Marking is a territorial thing. Do you have other cats in the household? Feliway diffusers can help, but there is also a spray you can use to reach all areas.

You think he may be bored! Have you thought about training him to walk on a harness and leash and take him outside for walks? Raiden does his marking out there and will sometimes stop to pee. This may help relieve Oscar's desire to mark in the house. You say you have other cats in the area. It's not just seeing the cats, but Oscar can SMELL the cats. He's defining his territory inside the house since he can't define it outside.

Raiden is really good at raising his behind while he is urinating in his litter ox, so I use large, black plastic trash bags and tape it up on the wall to catch anything that he might put up there. His box lays on part of the plastic bag so it traps the litter that he throws out. I find that easier than trying to clean a wall constantly.

Usually going outside of the litter box is a sign of stress in the cat. Even though you say the medication is working, we don't know how the cat feels inside. The best thing is to observe Oscar as much as possible and try to understand what he's seeing, smelling and feeling. There is also a ton of information on the internet that you might want to read up on when you get the chance.

You've done a lot of things, and they haven't worked, so now you move on to try something else. And keep trying until you hit on something. If there is an area where you do not want him to urinate, a member here mentioned "scat mats" which are available online that deter a cat from going somewhere you don't want him to go.

Have patience (lots of it) and give this some time.

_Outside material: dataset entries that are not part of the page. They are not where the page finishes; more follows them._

/-! The persistent store (R312 to R317). -/

/-- Defined bits of a persistent register (Table 11-8). -/
def persistMask (n : Nat) : W32 :=
  if n = 0 then 1 else if n = 1 then 0xFF else if n = 2 then 0xFFFFC000 else if n = 4 then 0xFFFFFF
  else if n = 5 then 0x3FF else if n = 6 then 0xFFF else if n = 7 then 7 else if n = 9 then 0x800000FF else 0xFFFFFFFF

/-- Registers of the store: 0 to 9 and 0x40 to 0xFF. -/
def persistListed (n : Nat) : Bool := decide (n ≤ 9) || decide (0x40 ≤ n ∧ n ≤ 0xFF)

def Harbour.pairOf (h : Harbour) (n : Nat) : Pair := (h.pairs[n / 16]?).getD ⟨16, 0, false, false, 0, 0⟩

/-- The active sector of a pair, and the standby. -/
def Pair.active (x : Pair) : Nat := if x.second then x.other else x.first
def Pair.standby (x : Pair) : Nat := if x.second then x.first else x.other

/-- Value and write count of register n, those of its entry with the highest count (R315). -/
def Harbour.value (h : Harbour) (n : Nat) : W32 := (look h.values n).getD (persistReset n)
def Harbour.writes (h : Harbour) (n : Nat) : Nat := (look h.wear n).getD 0

/-- A write answers WORN: the register or its pair is worn (R314, R317). -/
def State.persistWorn (s : State) (n : Nat) : Bool := decide (200000 ≤ s.persistWear n) || (s.hb.pairOf n).worn

/-- A sector of the store becomes worn: the lowest-numbered spare left replaces it, or the pair answers WORN from then on (R317;
notes/assumptions/59.md). -/
def wearPair (p sec : Nat) (s : State) : State :=
  let s := wearSector sec s
  if 0 < s.hb.spares then
    let k := 484 - s.hb.spares
    { s with hb := { s.hb with spares := s.hb.spares - 1, pairs := vmod s.hb.pairs p fun x =>
        if x.first = sec then { x with first := k } else { x with other := k } } }
  else { s with hb := { s.hb with pairs := vmod s.hb.pairs p fun x => { x with worn := true } } }

/-- Line 0 of a sector: the entries of the pair's 16 registers with a generation (R315, R316). -/
def Harbour.line0 (h : Harbour) (p gen : Nat) : List Byte :=
  (List.range 16).flatMap fun k => storeEntry (16 * p + k) gen (h.value (16 * p + k)) (h.writes (16 * p + k))

/-- The value and count of register n as its next write leaves them. -/
def Harbour.setValue (h : Harbour) (n : Nat) (v : W32) : Harbour :=
  { h with values := put h.values n v, wear := put h.wear n (h.writes n + 1) }

/-- Where the next entry of register n goes. -/
def Pair.nextEntry (x : Pair) : Nat := x.active * 0x10000 + 16 * x.used

/-- Line 0 of a sector is programmed: the pair's entries lie there with the generation plus one (R316 step 1). -/
def Harbour.fillLine (h : Harbour) (p sec : Nat) : Harbour :=
  let x := h.pairOf (16 * p)
  { h.store (sec * 0x10000) (h.line0 p (x.gen + 1)) with pairs := vput h.pairs p { x with used := 16, gen := x.gen + 1 } }

/-- The pair rotates: line 0 of the standby is programmed, the standby is the active sector, and the erase of the old one begins
(R316). -/
def Harbour.beginRotate (h : Harbour) (p : Nat) : Harbour :=
  let x := h.pairOf (16 * p)
  let h := (h.fillLine p x.standby).beginErase x.active
  { h with pairs := vmod h.pairs p fun y => { y with second := !y.second } }

/-- The pair rotates whole: the old sector is erased and marked. -/
def Harbour.rotate (h : Harbour) (p : Nat) : Harbour := (h.beginRotate p).endErase (h.pairOf (16 * p)).active

/-! The store as the ROM reads it at start-up step 3 (R315 to R317). -/

/-- An entry of 16 bytes is blank; its CRC passes. -/
def entryBlank (e : List Byte) : Bool := e.all fun b => b == 0xFF
def entryOk (e : List Byte) : Bool := decide (u32At e 12 = ofLe (leBytes 4 (crc32c (e.take 12))))

/-- Nothing has been programmed or erased in either sector of a pair since shipment. -/
def Harbour.shipped (h : Harbour) (x : Pair) : Bool :=
  [x.first, x.other].all fun sec => decide (h.eraseCount sec = 0) && h.flash.all fun c => c.1 / 0x10000 != sec

/-- Entries of a sector from its first on, up to the first blank one: at most n. -/
def Harbour.entriesFrom (h : Harbour) (sec : Nat) : Nat → Nat → List (List Byte)
  | 0, _ => []
  | n + 1, k =>
    let e := h.bytes (sec * 0x10000 + 16 * k) 16
    if entryBlank e then [] else e :: h.entriesFrom sec n (k + 1)

def Harbour.entries (h : Harbour) (sec : Nat) : List (List Byte) := h.entriesFrom sec 4096 0

/-- Line 0 of a sector is valid: sixteen entries whose CRC passes. -/
def lineOk (es : List (List Byte)) : Bool := decide (16 ≤ es.length) && (es.take 16).all entryOk

/-- Value and count of register n among the entries of a pair: of those whose CRC passes, the one with the highest count (R315). -/
def bestEntry (es : List (List Byte)) (n : Nat) : Option (Nat × W32) :=
  (es.filter fun e => decide (u16At e 0 = n) && entryOk e).foldl (fun b e =>
    if b.all fun x => decide (x.1 ≤ u32At e 8) then some (u32At e 8, w32 (u32At e 4)) else b) none

/-- What the ROM finds in a pair: its active sector is that whose line 0 is valid with the higher generation (R316). -/
def Harbour.readPair (h : Harbour) (x : Pair) : Pair :=
  let a := h.entries x.first
  let b := h.entries x.other
  let gen : List (List Byte) → Nat := fun es => (es[0]?).elim 0 fun e => u16At e 2
  let second := lineOk b && (!lineOk a || decide (gen a < gen b))
  let es := if second then b else a
  { x with second := second, used := es.length, gen := gen es }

Make it a priority to work on this daily -- it's hard to try to think like a cat, but just by watching him, he may give you some clues. Good luck.

PostPosted: Thu Aug 06, 2015 8:21 pm 
Asian Leopard Cat
User avatar

Joined: Thu Dec 02, 2010 1:00 am
Posts: 4311
Location: Portland Oregon, USA
It sounds like you've tried many things. You might want to give this a try, I've heard good things about it:

I guess one of the symptoms of hyperthyroid is increased urination. Perhaps that is a connection? Have you considered getting that radioiodine treatment?

Does he ever use a litterbox when he urinates? You say that he urinates on the side of the box, are you using exclusively hooded boxes? If so, definitely try some non-hooded ones. Also, how large are the boxes you are using? Big male bengals need BIG boxes. Many people resort to making their own because the commercial ones sold in pet stores are too small by 50% or more. I bought the biggest ones I can find, and say they are barely big enough for my females, which are much smaller cats than your big guy, judging from the picture.